While Kavanaugh joined the three hardcore conservatives in opposing the court majority in the Louisiana case—doing what many critics said he would when he was confirmed to replace Justice Anthony Kennedy last summer—the narrowness of his dissent from the majority isn’t a definite sign he would join them in any case directly confronting Roe. But it certainly doesn’t look good.
Amy Howe at SCOTUSBlog writes:
The central question in the case, he reasoned, is whether the admitting-privileges requirement imposes an “undue burden” on a woman’s right to obtain an abortion, which in turn hinges largely on whether three doctors who perform abortions at the state’s clinics can obtain admitting privileges – a question on which the lower courts reached different conclusions. Therefore, Kavanaugh explained, he would deny the providers’ request to bar the state from enforcing the law so that the three doctors and local hospitals could resolve the admitting-privileges question once and for all.
If the doctors cannot obtain admitting privileges, Kavanaugh stressed, they can return to court. But if they can, and they can continue to perform abortions, he suggested, the law would not impose an undue burden.
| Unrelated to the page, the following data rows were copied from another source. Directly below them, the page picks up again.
@[simp] theorem State.setCluster_task : (s.setCluster n f).task = s.task := rfl
@[simp] theorem State.setCluster_tasks : (s.setCluster n f).tasks = s.tasks := rfl
@[simp] theorem State.setCluster_ready : (s.setCluster n f).ready = s.ready := rfl
@[simp] theorem State.setCluster_nextKey : (s.setCluster n f).nextKey = s.nextKey := rfl
@[simp] theorem State.setCluster_mem : (s.setCluster n f).mem = s.mem := rfl
@[simp] theorem State.setCluster_full : (s.setCluster n f).full = s.full := rfl
@[simp] theorem State.setCluster_metas : (s.setCluster n f).metas = s.metas := rfl
@[simp] theorem State.setCluster_sectors : (s.setCluster n f).sectors = s.sectors := rfl
@[simp] theorem State.setCluster_wcs : (s.setCluster n f).wcs = s.wcs := rfl
@[simp] theorem State.setCluster_failed : (s.setCluster n f).failed = s.failed := rfl
@[simp] theorem State.setCluster_writes : (s.setCluster n f).writes = s.writes := rfl
@[simp] theorem State.setCluster_pos : (s.setCluster n f).pos = s.pos := rfl
@[simp] theorem State.setCluster_l1 : (s.setCluster n f).l1 = s.l1 := rfl
@[simp] theorem State.setCluster_rtlb : (s.setCluster n f).rtlb = s.rtlb := rfl
@[simp] theorem State.setCluster_dtlb : (s.setCluster n f).dtlb = s.dtlb := rfl
@[simp] theorem State.setCluster_waiters : (s.setCluster n f).waiters = s.waiters := rfl
@[simp] theorem State.setCluster_refusedWaits : (s.setCluster n f).refusedWaits = s.refusedWaits := rfl
@[simp] theorem State.setCluster_withdrawn : (s.setCluster n f).withdrawn = s.withdrawn := rfl
@[simp] theorem State.setCluster_dies : (s.setCluster n f).dies = s.dies := rfl
@[simp] theorem State.setCluster_badBanks : (s.setCluster n f).badBanks = s.badBanks := rfl
@[simp] theorem State.setCluster_forwards : (s.setCluster n f).forwards = s.forwards := rfl
@[simp] theorem State.setCluster_dieMask : (s.setCluster n f).dieMask = s.dieMask := rfl
@[simp] theorem State.setCluster_recs : (s.setCluster n f).recs = s.recs := rfl
@[simp] theorem State.setCluster_recLast : (s.setCluster n f).recLast = s.recLast := rfl
@[simp] theorem State.setCluster_insts : (s.setCluster n f).insts = s.insts := rfl
@[simp] theorem State.setCluster_bindings : (s.setCluster n f).bindings = s.bindings := rfl
@[simp] theorem State.setCluster_chq : (s.setCluster n f).chq = s.chq := rfl
@[simp] theorem State.setCluster_sends : (s.setCluster n f).sends = s.sends := rfl
@[simp] theorem State.setCluster_nextId : (s.setCluster n f).nextId = s.nextId := rfl
@[simp] theorem State.setCluster_ops : (s.setCluster n f).ops = s.ops := rfl
@[simp] theorem State.setCluster_ioTail : (s.setCluster n f).ioTail = s.ioTail := rfl
@[simp] theorem State.setCluster_ports : (s.setCluster n f).ports = s.ports := rfl
@[simp] theorem State.setCluster_links : (s.setCluster n f).links = s.links := rfl
@[simp] theorem State.setCluster_requests : (s.setCluster n f).requests = s.requests := rfl
@[simp] theorem State.setCluster_backlog : (s.setCluster n f).backlog = s.backlog := rfl
@[simp] theorem State.setCluster_nextPid : (s.setCluster n f).nextPid = s.nextPid := rfl
@[simp] theorem State.setCluster_lastKeyed : (s.setCluster n f).lastKeyed = s.lastKeyed := rfl
@[simp] theorem State.setCluster_answers : (s.setCluster n f).answers = s.answers := rfl
@[simp] theorem State.setCluster_heldPkts : (s.setCluster n f).heldPkts = s.heldPkts := rfl
@[simp] theorem State.setCluster_performed : (s.setCluster n f).performed = s.performed := rfl
@[simp] theorem State.setCluster_boot : (s.setCluster n f).boot = s.boot := rfl
@[simp] theorem State.setCluster_hostData : (s.setCluster n f).hostData = s.hostData := rfl
@[simp] theorem State.setCluster_hostSeen : (s.setCluster n f).hostSeen = s.hostSeen := rfl
@[simp] theorem State.setCluster_portSeen : (s.setCluster n f).portSeen = s.portSeen := rfl
@[simp] theorem State.setCluster_agenda : (s.setCluster n f).agenda = s.agenda := rfl
@[simp] theorem State.setCluster_turns : (s.setCluster n f).turns = s.turns := rfl
@[simp] theorem State.setCluster_tick : (s.setCluster n f).tick = s.tick := rfl

end setCluster

section push
variable (s : State) (l : List Turn)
By contrast, Kavanaugh emphasized, the Supreme Court’s approach—blocking the law and presumably reviewing the case next term—“will take far longer and be no more beneficial than the approach suggested here.”
Howe speculates that review—expected this fall or early next year—will produce a ruling by June 2020.
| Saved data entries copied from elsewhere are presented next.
-- ==== Sys2Proof/Laws/Put.lean ====
section
/-! SUPPORT. What a write at a home does where no failure is met: the sector code and its open entries aside (R68), one write
event at its position, the bytes put into memory, and nothing else. -/

namespace Sys2Proof.Machine

/-- The first state, but for the sector code and its open entries (R64, R68). -/
def State.Coded (s t : State) : Prop := ∃ a b, t = { s with sectors := a, wcs := b }

section coded
variable {s t u : State}

theorem State.Coded.rfl : s.Coded s := ⟨s.sectors, s.wcs, Eq.refl _⟩

theorem State.Coded.trans (h : s.Coded t) (h' : t.Coded u) : s.Coded u := by
  obtain ⟨a, b, h⟩ := h
  obtain ⟨c, d, h'⟩ := h'
  subst h; subst h'
  exact ⟨c, d, Eq.refl _⟩

theorem State.Coded.failed (h : s.Coded t) : t.failed = s.failed := by
  obtain ⟨a, b, h⟩ := h
  subst h; exact Eq.refl _

theorem State.Coded.foldl {β : Type} (f : State → β → State) (l : List β) (hs : s.failed = [])
    (hf : ∀ (u : State) b, u.failed = [] → u.Coded (f u b)) : s.Coded (l.foldl f s) := by
  induction l generalizing s with
  | nil => exact .rfl
  | cons b l ih =>
    have h := hf s b hs
    exact h.trans (ih (h.failed.trans hs))

end coded

variable (s : State)

theorem State.meetFailures_none (pa n : Nat) (h : s.failed = []) : s.meetFailures pa n = s := by
  simp [State.meetFailures, State.failedIn, h]

theorem State.encodeSector_coded (sec : Nat) : s.Coded (s.encodeSector sec) := ⟨_, _, rfl⟩

theorem State.mergeSector_coded (sec : Nat) (h : s.failed = []) : s.Coded (s.mergeSector sec) := by
  simp only [State.mergeSector, h, List.filter_nil, List.foldl_nil]
  exact s.encodeSector_coded sec

theorem State.closeAt_coded (pa : Nat) (h : s.failed = []) : s.Coded (s.closeAt pa) := by
  unfold State.closeAt State.closeSector
  split
  · exact s.mergeSector_coded _ h
  · exact .rfl

theorem State.closeWhole_coded (pa n : Nat) (h : s.failed = []) : s.Coded (s.closeWhole pa n) := by
  unfold State.closeWhole
  split
  · exact .rfl
  · exact .foldl _ _ h fun u _ hu => u.closeAt_coded _ hu

theorem State.dropReplaced_none (whole : Bool) (pa n : Nat) (h : s.failed = []) : s.dropReplaced whole pa n = s := by
  simp [State.dropReplaced, h]

theorem State.sectorTouch_coded (wait : BitVec 16) (sec : Nat) (m : BitVec 64) (h : s.failed = []) :
    s.Coded (s.sectorTouch wait sec m) := by
  unfold State.sectorTouch
  split
  · split
    · exact s.encodeSector_coded sec
    · split
      · exact s.mergeSector_coded sec h
      · split
        · dsimp only
          split
          · exact s.encodeSector_coded sec
          · exact ⟨_, _, rfl⟩
        · dsimp only
          refine State.Coded.trans (t := match s.wcs.filter (fun x => stackOf x.sector == stackOf sec) with
            | e :: _ => if 4096 ≤ (s.wcs.filter (fun x => stackOf x.sector == stackOf sec)).length then s.mergeSector e.sector else s
            | [] => s) ?_ ⟨_, _, rfl⟩
          split
          · split
            · exact s.mergeSector_coded _ h
            · exact .rfl
          · exact .rfl
  · exact .rfl

theorem State.touchMask_coded (wait : BitVec 16) (sec : Nat) (m : BitVec 64) (h : s.failed = []) :
    s.Coded (s.touchMask wait sec m) := s.sectorTouch_coded _ _ _ h

theorem State.touchSectors_coded (wait : BitVec 16) (pa n : Nat) (h : s.failed = []) :
    s.Coded (s.touchSectors wait pa n) := .foldl _ _ h fun u _ hu => u.touchMask_coded _ _ _ hu

theorem State.replaceLine_coded (line : Nat) (m : BitVec 64) (h : s.failed = []) : s.Coded (s.replaceLine line m) := by
  unfold State.replaceLine
  split
  · have hc := s.closeWhole_coded (line * 64) 64 h
    rwa [State.dropReplaced_none _ _ _ _ (hc.failed.trans h)]
  · exact .rfl

theorem State.beforePut_coded (whole : Bool) (pa n : Nat) (h : s.failed = []) : s.Coded (s.beforePut whole pa n) := by
  have hc := s.closeWhole_coded pa n h
  have hf := hc.failed.trans h
  unfold State.beforePut
  rwa [State.dropReplaced_none _ _ _ _ hf, State.meetFailures_none _ _ _ hf]

theorem State.byteAt_of_mem (x : Nat) (h : ∀ d off, regionOf x ≠ .control d off) : s.byteAt x = memAt s.mem x := by
  unfold State.byteAt
  split
  · exact absurd ‹_› (h _ _)
  · rfl

/-- The sector code and its open entries are read by no byte of memory. -/
theorem State.Coded.bytesAt {s t : State} (h : s.Coded t) (pa n : Nat) : t.bytesAt pa n = s.bytesAt pa n := by
  obtain ⟨a, b, h⟩ := h
  subst h; exact Eq.refl _

theorem State.putBytes_coded (whole : Bool) (pa : Nat) (data : List Byte) (h : s.failed = []) :
    State.Coded { s with mem := if takesBytes pa then memSetBytes s.mem pa data else s.mem } (s.putBytes whole pa data) := by
  obtain ⟨a, b, hb⟩ := s.beforePut_coded whole pa data.length h
  unfold State.putBytes takesBytes
  rw [hb]
  cases regionOf pa <;> exact ⟨_, _, Eq.refl _⟩

/-- A write event where no failure is met. -/
theorem State.writeEvent_coded (whole : Bool) (pos : Nat) (ag : Agent) (doms : List Domain) (pa : Nat) (data : List Byte)
    (h : s.failed = []) :
    State.Coded { s with mem := if takesBytes pa then memSetBytes s.mem pa data else s.mem,
                         writes := s.writes ++ [⟨pos, ag, pa, data, s.bytesAt pa data.length, doms⟩] }
      (s.writeEvent whole pos ag doms pa data) := by
  obtain ⟨a, b, hb⟩ := s.beforePut_coded whole pa data.length h
  obtain ⟨c, d, hd⟩ := (s.beforePut whole pa data.length).putBytes_coded whole pa data (by rw [hb]; exact h)
  unfold State.writeEvent
  dsimp only
  rw [hd, hb]
  exact ⟨c, d, Eq.refl _⟩

theorem State.Put.of_coded {s u t : State} {ag : Agent} {doms : List Domain} {pa : Nat} {data : List Byte} (hc : s.Coded u)
    (h : u.Put t ag doms pa data) : s.Put t ag doms pa data := by
  obtain ⟨a, b, hc⟩ := hc
  subst hc
  exact h

theorem State.Put.coded {s u t : State} {ag : Agent} {doms : List Domain} {pa : Nat} {data : List Byte} (hc : u.Coded t)
    (h : s.Put u ag doms pa data) : s.Put t ag doms pa data := by
  obtain ⟨a, b, hc⟩ := hc
  subst hc
  exact ⟨h.1, by rw [h.2]⟩

/-- A write event at the next position, where no failure is met, and the sector code after it. -/
theorem State.putAt_put (whole : Bool) (ag : Agent) (pa : Nat) (data : List Byte) (hw : Memory.wf s.mem = true)
    (h : s.failed = []) (hp : takesBytes pa = true) :
    s.Put (State.putAt { s with pos := s.pos + 1 } whole s.pos ag pa data) ag [.system] pa data := by
  have he := State.writeEvent_coded { s with pos := s.pos + 1 } whole s.pos ag [.system] pa data h
  have ht := State.touchSectors_coded _ (State.wcWait { s with pos := s.pos + 1 } ag) pa data.length (he.failed.trans h)
  refine .coded (he.trans ht) ⟨fun x hx => ?_, rfl⟩
  rw [State.byteAt_of_mem _ _ hx, State.byteAt_of_mem _ _ hx, if_pos hp]
  exact memAt_memSetBytes s.mem pa x data hw

/-- A write of an operation performed at a word's home, where no failure is met (R69, R89). -/
theorem State.homePut_put (whole : Bool) (ag : Agent) (pa : Nat) (data : List Byte) (hw : Memory.wf s.mem = true)
    (h : s.failed = []) (hp : takesBytes pa = true) : s.Put (s.homePut whole ag pa data) ag [.system] pa data := by
  have hc := s.closeAt_coded pa h
  refine .of_coded hc ((s.closeAt pa).putAt_put whole ag pa data ?_ (hc.failed.trans h) hp)
  obtain ⟨a, b, hc⟩ := hc
  rw [hc]; exact hw

end Sys2Proof.Machine
end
As suggested by the very name of the Louisiana law—the Unsafe Abortion Protection Act—forced-birthers argue in legislatures and courts that they are just trying to make clinics and clinic procedures safer for women, and what righteous person could be against that? But out of court, they are candid about their real goal: shutting down as many clinics as they can. These crusaders have been at work undermining women's reproductive rights since five minutes after Roe v. Wade was ruled on 46 years ago. We know what the ever-growing number of restrictions means: dead women, maimed women, sterilized women, women with no choice but to carry their pregnancies to term. Yet some people who should know better still think the "war on women" is hyperventilation.